### About this task:
Verbatim, and with nothing else, reproduce the data below from its first line through the line containing "s.updStream slot fun x => x.pump".

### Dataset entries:
────────────────────

/-- The message must wait at its source: 1,024 are not acknowledged, its priority is paused, or it writes a line that an earlier message,
not acknowledged yet, writes (R89, R362, R364). -/
def Msg.waits (m : Msg) (paused : Msg → Bool) (flying : Nat) (earlier : List Msg) : Bool :=
  decide (1024 ≤ flying) || paused m || (m.writes && earlier.any fun e => e.meets m.addr.toNat m.size)

/-- Sends what need wait no longer, in the order of the numbers. -/
def Stream.pump (x : Stream) (paused : Msg → Bool) (now : W64) : Stream :=
  { x with out := (x.out.foldl (fun (acc : List Msg × Nat) m =>
      if m.sent || m.waits paused acc.2 acc.1 then (acc.1 ++ [m], acc.2)
      else (acc.1 ++ [{ m with sent := true, since := now }], acc.2 + 1)) ([], (x.out.filter Msg.sent).length)).1 }

def State.pump (s : State) (slot : Nat) : State :=
  s.updStream slot fun x => x.pump (fun m => (s.port m.port).paused.contains (s.priority m.cls)) s.time

/-- Puts a message, with the slices whose stores it carries, into the stream to a slot, where it takes the stream's next number (R362),
and sends it if it need not wait. -/
def State.sendFor (s : State) (writers : List (Nat × Slice)) (slot cls : Nat) (rsp : Bool) (type : Nat) (tag : W32) (addr : W64)
    (body : List Byte) : State :=
  let p := s.portFor slot
  let s := if slot = 8 ∧ (type = 2 ∨ type = 3) ∧ !rsp then
      s.updHome 8 fun h => { h with migs := markSent h.migs addr.toNat (if type = 2 then leNat (body.take 2) else 8) }
    else s
  let x := s.stream slot
  let m : Msg := { seq := x.next, cls := cls, rsp := rsp, type := type, tag := tag, addr := addr, body := body, port := p, tries := 0,
                   failedPorts := x.failed, writers := writers, sent := false, since := s.time }
  (s.updStream slot fun x => { x with next := x.next + 1, out := x.out ++ [m] }).pump slot

def State.send (s : State) (slot cls : Nat) (rsp : Bool) (type : Nat) (tag : W32) (addr : W64) (body : List Byte) : State :=
  s.sendFor [] slot cls rsp type tag addr body

/-- The number that the next message to a slot will take. -/
def State.nextSeq (s : State) (slot : Nat) : W32 := (s.stream slot).next

/-- One EVENT to the supervisor, when slot 8 is valid and has CFG (R361). -/
def State.event (s : State) (kind who value : Nat) : State :=
  if (s.slot 8).valid && (s.slot 8).cfg then
    s.send 8 0 false 0x08 0 0 (leBytes 4 (kind + who % 4096 * 256) ++ leBytes 4 value ++ leBytes 8 s.time.toNat)
  else s

/-! ## Fragments -/

/-- Live fragments of both slices wait or issue only in a resident group that is not halted. -/
def SliceSt.stopped (x : SliceSt) : Bool :=
  match x.halt with
  | .halted => true
  | .skid n => decide (24 ≤ n)
  | .running => false

/-- The lanes of a slice that have not exited. -/
def SliceSt.live (x : SliceSt) (width : Nat) : Lanes := allLanes width &&& ~~~x.exited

────────────────────

### Solution for this exercise:
/-- The message must wait at its source: 1,024 are not acknowledged, its priority is paused, or it writes a line that an earlier message,
not acknowledged yet, writes (R89, R362, R364). -/
def Msg.waits (m : Msg) (paused : Msg → Bool) (flying : Nat) (earlier : List Msg) : Bool :=
  decide (1024 ≤ flying) || paused m || (m.writes && earlier.any fun e => e.meets m.addr.toNat m.size)

/-- Sends what need wait no longer, in the order of the numbers. -/
def Stream.pump (x : Stream) (paused : Msg → Bool) (now : W64) : Stream :=
  { x with out := (x.out.foldl (fun (acc : List Msg × Nat) m =>
      if m.sent || m.waits paused acc.2 acc.1 then (acc.1 ++ [m], acc.2)
      else (acc.1 ++ [{ m with sent := true, since := now }], acc.2 + 1)) ([], (x.out.filter Msg.sent).length)).1 }

def State.pump (s : State) (slot : Nat) : State :=
  s.updStream slot fun x => x.pump (fun m => (s.port m.port).paused.contains (s.priority m.cls)) s.time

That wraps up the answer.